### Problem details
The listing below holds a line with "(hreg : ((r" and a line with "(latchFor l r).extractLsb'". Reproduce those two lines exactly, plus everything between them.

### Data to use
-- ==== Sys2Proof/Machine/Lifecycle.lean ====
section
/-!
DEFINITION. Registration, the slot table and the lifecycle (43_lifecycle.md): CONSTRUCT, REGISTER, SHUTDOWN, DESTROY and
LEGACY_CB, over the procedures ENQUEUE (R173), REGISTER_CORE (R174 to R180) and DRAIN (R171). No transaction removes a
device (R186).
-/

namespace Sys2Proof.Machine

/-- R173: ENQUEUE. SLOTREQ is not kept; the 17th record is dropped. -/
def enqueue (σ : State) (d : Device) : State × HostOutcome :=
  if σ.queue.length < Config.queueCap then ({ σ with queue := σ.queue ++ [d] }, .queued)
  else (σ, .queueOverflow)

/-- R175, R176: the slot of a registration, explicit or automatic. -/
def pickSlot (σ : State) (slotReq : Option Byte) : Except HostOutcome (Fin 32) :=
  match slotReq with
  | some n => if h : n.toNat < 32 then .ok ⟨n.toNat, h⟩ else .error (.rejected .badSlot)
  | none => if h : σ.installed < 32 then .ok ⟨σ.installed, h⟩ else .error (.rejected .noFreeSlot)

/-- R177: the placement in a slot: the primary of an empty slot (`none`), or the secondary held at index `i` of SUB, which is
function `i + 1`. -/
def placement (σ : State) (s : Fin 32) : Except HostOutcome (Option (Fin 7)) :=
  if σ.slotAt s = none then .ok none
  else if h : (σ.subCount s).val < 7 then
    if σ.subAt s ⟨(σ.subCount s).val, h⟩ = none then .ok (some ⟨(σ.subCount s).val, h⟩)
    else .error (.fatal .subfunctionOccupied)
  else .error (.rejected .functionsFull)

/-- The function number of a placement (R177). -/
def placementFn : Option (Fin 7) → Fin 8
  | none => 0
  | some i => i.succ

/-- R178: the Uninit to Init transition, as a tentative state: the store zeroed and PHASE = Init. -/
def lazyInit (σ : State) : State :=
  if σ.phase = .uninit then { σ with phase := .init, store := Memory.zero } else σ

/-- R180: the slot table's part of the commit. -/
def place (σ : State) (d : Device) (s : Fin 32) : Option (Fin 7) → State
  | none => σ.addPrimary d s
  | some i => σ.addSecondary d s i

/-- R180: the commit, from the tentative state. -/
def commit (τ : State) (d : Device) (s : Fin 32) (p : Option (Fin 7)) (c : Cell) : State :=
  (place (τ.setCell s (placementFn p) c) d s p).setIdent d s (placementFn p)

/-- What a registration that ends before its commit does (R181): a Fatal outcome sets FAULT, any other changes nothing. -/
def abandon (σ : State) : HostOutcome → State × HostOutcome
  | .fatal reason => (σ.raiseFatal, .fatal reason)
  | o => (σ, o)

/-- R179, R180: register initialisation and commit. The `init` hook is called in the tentative state of R178; its failure
changes no state (the draw it took is spent: log 16). -/
def initAndCommit (σ : State) (d : Device) (s : Fin 32) (p : Option (Fin 7)) : Except Refusal (State × HostOutcome) :=
  match runInit d.init (Config.envDraw σ.draws) ((lazyInit σ).cell s (placementFn p)) with
  | none => .error .hookUnconfined
  | some none => .ok (σ.draw, .rejected .initFailed)
  | some (some c) => .ok (commit (lazyInit σ).draw d s p c, .ok s)

/-- R174 to R180: REGISTER_CORE, its checks in the order of R218. -/
def registerCore (σ : State) (d : Device) (slotReq : Option Byte) : Except Refusal (State × HostOutcome) :=
  if σ.identOf d ≠ none then .ok (abandon σ (.fatal .alreadyRegistered))
  else
    match pickSlot σ slotReq with
    | .error o => .ok (abandon σ o)
    | .ok s =>
      match placement σ s with
      | .error o => .ok (abandon σ o)
      | .ok p => initAndCommit σ d s p

/-- R171: DRAIN's replay, oldest first, each with an automatic slot; the outcomes are discarded, and a Fatal stops it. -/
def replay : List Device → State → Except Refusal State
  | [], σ => .ok σ
  | d :: ds, σ =>
    match registerCore σ d none with
    | .error e => .error e
    | .ok (τ, _) => if τ.fault then .ok τ else replay ds τ

/-- R170, R171: the controller comes into being, and its queue is drained. -/
def constructBody (σ : State) : Except Refusal (State × HostOutcome) :=
  if σ.phase = .absent then
    match replay σ.queue { σ with phase := .uninit, latch := 0#32 } with
    | .error e => .error e
    | .ok τ => .ok ({ τ with queue := [] }, .done)
  else .error .controllerExists

/-- R172: REGISTER. -/
def registerBody (d : Device) (slotReq : Option Byte) (σ : State) : Except Refusal (State × HostOutcome) :=
  if σ.phase = .absent then .ok (enqueue σ d) else registerCore σ d slotReq

/-- R182: the effect of SHUTDOWN. The records that were held are released; their `ident` stays set. -/
def teardown (σ : State) : State :=
  { σ with
    phase := .uninit
    latch := 0#32
    slot := Vector.replicate 32 none
    sub := Vector.replicate 32 (Vector.replicate 7 none)
    nsub := Vector.replicate 32 0
    installed := 0
    store := Memory.zero
    queue := [] }

/-- R182: SHUTDOWN, refused in Absent. -/
def shutdownBody (σ : State) : Except Refusal (State × HostOutcome) :=
  if σ.phase = .absent then .error .controllerAbsent else .ok (teardown σ, .done)

/-- R184: DESTROY, the effect of SHUTDOWN and then PHASE <- Absent. -/
def destroyBody (σ : State) : Except Refusal (State × HostOutcome) :=
  if σ.phase = .absent then .error .controllerAbsent else .ok ({ teardown σ with phase := .absent }, .done)

/-- R185: the installed handler returns at once with the fixed result code; no state is read or written. -/
def legacyCbBody (σ : State) : Except Refusal (State × HostOutcome) :=
  if σ.phase = .init then .ok (σ, .handled Config.legacyCbResult) else .error .callbackNotInstalled

/-- R170: CONSTRUCT. -/
def execConstruct (σ : State) : Host.Outcome State Fault Refusal := hostCommand constructBody σ

/-- R172: REGISTER. -/
def execRegister (d : Device) (slotReq : Option Byte) (σ : State) : Host.Outcome State Fault Refusal :=
  hostCommand (registerBody d slotReq) σ

/-- R182: SHUTDOWN. -/
def execShutdown (σ : State) : Host.Outcome State Fault Refusal := hostCommand shutdownBody σ

/-- R184: DESTROY. -/
def execDestroy (σ : State) : Host.Outcome State Fault Refusal := hostCommand destroyBody σ

/-- R185: LEGACY_CB. -/
def execLegacyCb (σ : State) : Host.Outcome State Fault Refusal := hostCommand legacyCbBody σ

end Sys2Proof.Machine
end

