/-- A field of the latch that lies above the register bits is kept by `latchFor`. -/
theorem latchFor_field (l : Word) (r : Byte) {start len : Nat}
    (hmask : (0xFFFFFF00#32).extractLsb' start len = BitVec.allOnes len)
    (hreg : ((r &&& 0xFC#8).zeroExtend 32).extractLsb' start len = 0#len) :
    (latchFor l r).extractLsb' start len = l.extractLsb' start len := by
  rw [latchFor, BitVec.extractLsb'_or, BitVec.extractLsb'_and, hmask, hreg, BitVec.and_allOnes, BitVec.or_zero]

theorem latchFor_sameTarget (l : Word) (r : Byte) : SameTarget l (latchFor l r) := by
  obtain ⟨h31, hbus, hdev, hfn, -⟩ := groupBits_fields r
  have hen : (latchFor l r).getLsbD 31 = l.getLsbD 31 := by
    rw [latchFor, BitVec.getLsbD_or, BitVec.getLsbD_and, h31]
    simp
  refine ⟨?_, ?_, ?_⟩
  · rw [Bool.eq_iff_iff, latchEnabled_iff, latchEnabled_iff, hen, latchFor_field l r (by decide) hbus]
  · rw [latchDev, latchDev, latchFor_field l r (by decide) hdev]
  · rw [latchFn, latchFn, latchFor_field l r (by decide) hfn]

/-- R84: the latch of a register with the register's port offset addresses it by lane 0. -/
theorem latchFor_laneBase (l : Word) (r : Byte) : laneBase (latchFor l r) (r.extractLsb' 0 2) = r := by
  obtain ⟨-, -, -, -, hgrp⟩ := groupBits_fields r
  have hmask : (0xFFFFFF00#32).extractLsb' 2 6 = 0#6 := by decide
  refine laneBase_eq_of_group ?_
  rw [latchFor, BitVec.extractLsb'_or, BitVec.extractLsb'_and, hmask, hgrp, BitVec.and_zero, BitVec.zero_or]

/-- R73: within the dword group, lane `i` at port offset `k` is lane 0 at port offset `k + i`. -/
theorem laneBase_add (l : Word) (k : BitVec 2) {i : Nat} (h : k.toNat + i < 4) :
    laneBase l (k + BitVec.ofNat 2 i) = regNum l k i := by
  apply BitVec.eq_of_toNat_eq
  rw [laneBase_toNat, regNum, BitVec.toNat_ofNat, BitVec.toNat_add, BitVec.toNat_ofNat]
  omega

/-- R75: the byte of lane `i` is the low byte of the shifted word. -/
theorem laneByte_shift (v : Word) (i : Nat) : laneByte (v >>> (8 * i)) 0 = laneByte v i := by
  apply BitVec.eq_of_toNat_eq
  rw [laneByte_toNat, laneByte_toNat, BitVec.toNat_ushiftRight, Nat.shiftRight_eq_div_pow]
  simp

/-! ## Synchronised runs -/

/-- Of an access that began in `s`: the wide access has reached `σ`, and the 1-byte accesses `τ`, which is `σ` but for the latch,
the answer and the trace. -/
structure Synced (s σ τ : State) : Prop where
  wide : σ.toController = { s.toController with store := σ.store }
  bytes : τ.toController = { σ.toController with latch := τ.latch }
  draws : τ.draws = σ.draws
  input : τ.input = σ.input
  target : SameTarget s.latch τ.latch

namespace Synced

variable {s σ τ : State}

theorem begin (s : State) : Synced s s.start s := ⟨rfl, rfl, rfl, rfl, .refl _⟩

theorem start (h : Synced s σ τ) : Synced s σ τ.start := ⟨h.wide, h.bytes, h.draws, h.input, h.target⟩

theorem setLatch (h : Synced s σ τ) {l : Word} (hl : SameTarget s.latch l) : Synced s σ (τ.start.setLatch l) :=
  ⟨h.wide, by simp only [setLatch_toController, start_toController]; rw [h.bytes], h.draws, h.input, hl⟩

### Result of the exercise
    (hreg : ((r &&& 0xFC#8).zeroExtend 32).extractLsb' start len = 0#len) :
    (latchFor l r).extractLsb' start len = l.extractLsb' start len := by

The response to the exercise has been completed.